■ **RECORDS FOR THIS EXERCISE**:
· · ·

-- ==== Sys2Proof/Machine/Step.lean ====
section
/-! DEFINITION. One Step (R130, R139): fetch, decode, advance, dispatch, tick, completion. -/

namespace Sys2Proof.Machine

/-- `Step(keys, rnd)` (R139); the inputs come from the state's input lists (logs 1, 2). -/
def step (s : State) : Host.Outcome State Fault Refusal :=
  match s.fetch with
  | .error f => raise f
  | .ok w => finishStep (exec (decode w) s.advance)

/-- `s` with an instruction stored where `step` fetches next. Where `pc` cannot be fetched from (`0xFFF` and up, R131) there is no
such place, and `s` is unchanged (logs 20, 21). -/
def State.withFetchWord (s : State) (nbits w : Nat) : State :=
  match s.storeBytes s.pc.toNat [highByte (wordOfTableBits nbits w), lowByte (wordOfTableBits nbits w)] with
  | .ok t => t
  | .error _ => s

end Sys2Proof.Machine
end

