-- ==== Sys2Proof/Certificates/Slice0/Obligations.lean ====
section
/-! DEFINITION. The statements for the provers. `exec` runs on the state after the advance, so its `s.pc` is the fetch address plus 2
(R18, R133). Every frame is said with `ChangesOnly` over all parts of the state (Safety.lean). -/

open Sys2Proof Sys2Proof.Machine

/-! ## Control transfer -/

/-- R150: `00EE` pops the most recent entry into `pc` and changes nothing else; on an empty stack the Step faults and leaves `pc` alone
advanced (R137). That the timers and the counter stand still is R137 (c), the spec's decision D11 (log 16, DESIGN CHOICE). -/
def Obligations.ReturnPopsTheMostRecentEntry : Prop :=
  decode 0x00EE = .ret ∧
  (∀ s : State, s.sp ≠ 0 → ∃ t, exec .ret s = .next t ∧
    some t.pc = s.stackEntry (s.sp - 1) ∧ t.sp = s.sp - 1 ∧ (∀ k < t.sp, t.stackEntry k = s.stackEntry k) ∧
    ChangesOnly (fun p => p ∈ [Part.pc, Part.stack]) s t) ∧
  (∀ s : State, Executes s .ret → s.sp = 0 → FaultsInExecution s .stackUnderflow)

/-- R151, whole: `1nnn` puts `nnn` into `pc`, unchecked, and changes nothing else. -/
def Obligations.JumpPutsTheAddressIntoPc : Prop :=
  ∀ nnn : Address, decode (BitVec.ofNat 16 (0x1000 + nnn.toNat)) = .jpNnn nnn ∧
    ∀ s : State, ∃ t, exec (.jpNnn nnn) s = .next t ∧ t.pc.toNat = nnn.toNat ∧
      ChangesOnly (fun p => p ∈ [Part.pc]) s t

/-- R152: `2nnn` pushes the advanced `pc` and jumps; with `STACK_DEPTH` entries in use the Step faults, the stack unchanged and `pc` alone
advanced (R137). That the timers and the counter stand still is R137 (c), the spec's decision D11 (log 16, DESIGN CHOICE). -/
def Obligations.CallPushesTheAdvancedPc : Prop :=
  ∀ nnn : Address, decode (BitVec.ofNat 16 (0x2000 + nnn.toNat)) = .callNnn nnn ∧
    (∀ s : State, (∀ d, s.cfg.stackDepth = some d → s.sp < d) → ∃ t, exec (.callNnn nnn) s = .next t ∧
      t.stackEntry s.sp = some s.pc ∧ t.sp = s.sp + 1 ∧ (∀ k < s.sp, t.stackEntry k = s.stackEntry k) ∧
      t.pc.toNat = nnn.toNat ∧ ChangesOnly (fun p => p ∈ [Part.pc, Part.stack]) s t) ∧
    (∀ s : State, Executes s (.callNnn nnn) → s.cfg.stackDepth = some s.sp → FaultsInExecution s .stackOverflow)

/-- R154, whole: `Bnnn` puts `V0 + nnn`, masked to 12 bits, into `pc`. -/
def Obligations.OffsetJumpMasksTheSum : Prop :=
  ∀ nnn : Address, decode (BitVec.ofNat 16 (0xB000 + nnn.toNat)) = .jpV0Nnn nnn ∧
    ∀ s : State, ∃ t, exec (.jpV0Nnn nnn) s = .next t ∧ t.pc.toNat = ((s.getV 0).toNat + nnn.toNat) % 4096 ∧
      ChangesOnly (fun p => p ∈ [Part.pc]) s t

/-- R155 and R156, whole: `3xnn` skips exactly when `V[x] = nn`, `4xnn` exactly when not. -/
def Obligations.ImmediateSkipsCompareRegisterAndByte : Prop :=
  ∀ (x : Reg) (nn : Byte),
    decode (BitVec.ofNat 16 (0x3000 + 0x100 * x.val + nn.toNat)) = .seVxNn x nn ∧
    decode (BitVec.ofNat 16 (0x4000 + 0x100 * x.val + nn.toNat)) = .sneVxNn x nn ∧
    ∀ s : State, ∃ t u, exec (.seVxNn x nn) s = .next t ∧ exec (.sneVxNn x nn) s = .next u ∧
      t.pc = (if (s.getV x).toNat = nn.toNat then s.pc + 2 else s.pc) ∧
      u.pc = (if (s.getV x).toNat = nn.toNat then s.pc else s.pc + 2) ∧
      ChangesOnly (fun p => p ∈ [Part.pc]) s t ∧ ChangesOnly (fun p => p ∈ [Part.pc]) s u

/-- R157 and R158, whole: `5xy0` skips exactly when the registers are equal, `9xy0` exactly when they differ. -/
def Obligations.RegisterSkipsCompareTwoRegisters : Prop :=
  ∀ x y : Reg,
    decode (BitVec.ofNat 16 (0x5000 + 0x100 * x.val + 0x10 * y.val)) = .seVxVy x y ∧
    decode (BitVec.ofNat 16 (0x9000 + 0x100 * x.val + 0x10 * y.val)) = .sneVxVy x y ∧
    ∀ s : State, ∃ t u, exec (.seVxVy x y) s = .next t ∧ exec (.sneVxVy x y) s = .next u ∧
      t.pc = (if (s.getV x).toNat = (s.getV y).toNat then s.pc + 2 else s.pc) ∧
      u.pc = (if (s.getV x).toNat = (s.getV y).toNat then s.pc else s.pc + 2) ∧
      ChangesOnly (fun p => p ∈ [Part.pc]) s t ∧ ChangesOnly (fun p => p ∈ [Part.pc]) s u

/-! ## Load, arithmetic, logic, shift, random -/

/-- R171 and R172, whole: `6xnn` loads, `7xnn` adds modulo 256; neither writes `VF` as a flag. -/
def Obligations.ImmediateLoadAndAddWriteOnlyTheRegister : Prop :=
  ∀ (x : Reg) (nn : Byte),
    decode (BitVec.ofNat 16 (0x6000 + 0x100 * x.val + nn.toNat)) = .ldVxNn x nn ∧
    decode (BitVec.ofNat 16 (0x7000 + 0x100 * x.val + nn.toNat)) = .addVxNn x nn ∧
    ∀ s : State, ∃ t u, exec (.ldVxNn x nn) s = .next t ∧ exec (.addVxNn x nn) s = .next u ∧
      (t.getV x).toNat = nn.toNat ∧ (u.getV x).toNat = ((s.getV x).toNat + nn.toNat) % 256 ∧
      ChangesOnly (fun p => p ∈ [Part.v x]) s t ∧ ChangesOnly (fun p => p ∈ [Part.v x]) s u

/-- R173 to R176, whole: copy and bitwise logic write the destination and no flag. -/
def Obligations.CopyAndLogicWriteOnlyTheDestination : Prop :=
  ∀ x y : Reg,
    decode (BitVec.ofNat 16 (0x8000 + 0x100 * x.val + 0x10 * y.val)) = .ldVxVy x y ∧
    decode (BitVec.ofNat 16 (0x8001 + 0x100 * x.val + 0x10 * y.val)) = .orVxVy x y ∧
    decode (BitVec.ofNat 16 (0x8002 + 0x100 * x.val + 0x10 * y.val)) = .andVxVy x y ∧
    decode (BitVec.ofNat 16 (0x8003 + 0x100 * x.val + 0x10 * y.val)) = .xorVxVy x y ∧
    ∀ s : State,
      (∃ t, exec (.ldVxVy x y) s = .next t ∧ t.getV x = s.getV y ∧ ChangesOnly (fun p => p ∈ [Part.v x]) s t) ∧
      (∃ t, exec (.orVxVy x y) s = .next t ∧
        (∀ j < 8, (t.getV x).getLsbD j = ((s.getV x).getLsbD j || (s.getV y).getLsbD j)) ∧
        ChangesOnly (fun p => p ∈ [Part.v x]) s t) ∧
      (∃ t, exec (.andVxVy x y) s = .next t ∧
        (∀ j < 8, (t.getV x).getLsbD j = ((s.getV x).getLsbD j && (s.getV y).getLsbD j)) ∧
        ChangesOnly (fun p => p ∈ [Part.v x]) s t) ∧
      (∃ t, exec (.xorVxVy x y) s = .next t ∧
        (∀ j < 8, (t.getV x).getLsbD j = ((s.getV x).getLsbD j ^^ (s.getV y).getLsbD j)) ∧
        ChangesOnly (fun p => p ∈ [Part.v x]) s t)

/-- R177: the sum modulo 256, and `VF` the carry; with `x = 15` the sum remains (R170 (b)). That both operands are the old values with
`x = 15` or `y = 15` too is R170 (a), the spec's decision D10 (log 13, DESIGN CHOICE). -/
def Obligations.AddSetsCarryThenSum : Prop :=
  ∀ x y : Reg, decode (BitVec.ofNat 16 (0x8004 + 0x100 * x.val + 0x10 * y.val)) = .addVxVy x y ∧
    ∀ s : State, ∃ t, exec (.addVxVy x y) s = .next t ∧
      (t.getV x).toNat = ((s.getV x).toNat + (s.getV y).toNat) % 256 ∧
      (x ≠ vf → t.getV vf = if 255 < (s.getV x).toNat + (s.getV y).toNat then 1 else 0) ∧
      ChangesOnly (fun p => p ∈ [Part.v x, Part.v vf]) s t

/-- R178 and R180: the difference modulo 256, and `VF` 1 exactly when no borrow occurred; with `x = 15` the difference remains (R170 (b)).
That both operands are the old values with `x = 15` or `y = 15` too is R170 (a), the spec's decision D10 (log 13, DESIGN CHOICE). -/
def Obligations.SubtractionsSetNotBorrowThenDifference : Prop :=
  ∀ x y : Reg,
    decode (BitVec.ofNat 16 (0x8005 + 0x100 * x.val + 0x10 * y.val)) = .subVxVy x y ∧
    decode (BitVec.ofNat 16 (0x8007 + 0x100 * x.val + 0x10 * y.val)) = .subnVxVy x y ∧
    ∀ s : State,
      (∃ t, exec (.subVxVy x y) s = .next t ∧
        ((t.getV x).toNat : Int) = ((s.getV x).toNat - (s.getV y).toNat : Int) % 256 ∧
        (x ≠ vf → t.getV vf = if (s.getV x).toNat < (s.getV y).toNat then 0 else 1) ∧
        ChangesOnly (fun p => p ∈ [Part.v x, Part.v vf]) s t) ∧
      (∃ t, exec (.subnVxVy x y) s = .next t ∧
        ((t.getV x).toNat : Int) = ((s.getV y).toNat - (s.getV x).toNat : Int) % 256 ∧
        (x ≠ vf → t.getV vf = if (s.getV y).toNat < (s.getV x).toNat then 0 else 1) ∧
        ChangesOnly (fun p => p ∈ [Part.v x, Part.v vf]) s t)

/-- R179 and R181: `V[x]` shifted by one, `VF` the bit shifted out, whatever `y` is; with `x = 15` the shifted value remains (R170 (b)).
That with `x = 15` it is the old value that is shifted, not the flag, is R170 (a), the spec's decision D10 (log 13, DESIGN CHOICE). -/
def Obligations.ShiftsSetTheBitShiftedOut : Prop :=
  ∀ x y : Reg,
    decode (BitVec.ofNat 16 (0x8006 + 0x100 * x.val + 0x10 * y.val)) = .shrVx x y ∧
    decode (BitVec.ofNat 16 (0x800E + 0x100 * x.val + 0x10 * y.val)) = .shlVx x y ∧
    ∀ s : State,
      (∃ t, exec (.shrVx x y) s = .next t ∧ (t.getV x).toNat = (s.getV x).toNat / 2 ∧
        (x ≠ vf → (t.getV vf).toNat = (s.getV x).toNat % 2) ∧ ChangesOnly (fun p => p ∈ [Part.v x, Part.v vf]) s t) ∧
      (∃ t, exec (.shlVx x y) s = .next t ∧ (t.getV x).toNat = (s.getV x).toNat * 2 % 256 ∧
        (x ≠ vf → (t.getV vf).toNat = (s.getV x).toNat / 128) ∧ ChangesOnly (fun p => p ∈ [Part.v x, Part.v vf]) s t)

/-- R182 with R58: `Cxnn` masks the next byte of the random source and consumes one. That the source is a list of the host's bytes and a
count of draws in State is the model's choice (log 2, DESIGN CHOICE); nothing is said of the byte once the list is used up: there it is
free. -/
def Obligations.RandomMasksAndConsumesOneByte : Prop :=
  ∀ (x : Reg) (nn : Byte), decode (BitVec.ofNat 16 (0xC000 + 0x100 * x.val + nn.toNat)) = .rndVxNn x nn ∧
    ∀ s : State, ∃ t, exec (.rndVxNn x nn) s = .next t ∧ t.getV x = (s.rnd &&& nn) ∧
      (∀ b rest, s.rndInputs = b :: rest → s.rnd = b) ∧
      t.rndInputs = s.rndInputs.tail ∧ t.rndDraws = s.rndDraws + 1 ∧
      ChangesOnly (fun p => p ∈ [Part.v x, Part.rndInput]) s t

· · ·

Wherever the word "operands" turns up in the records above, copy the line that holds it.

/-- R177: the sum modulo 256, and `VF` the carry; with `x = 15` the sum remains (R170 (b)). That both operands are the old values with
That both operands are the old values with `x = 15` or `y = 15` too is R170 (a), the spec's decision D10 (log 13, DESIGN CHOICE). -/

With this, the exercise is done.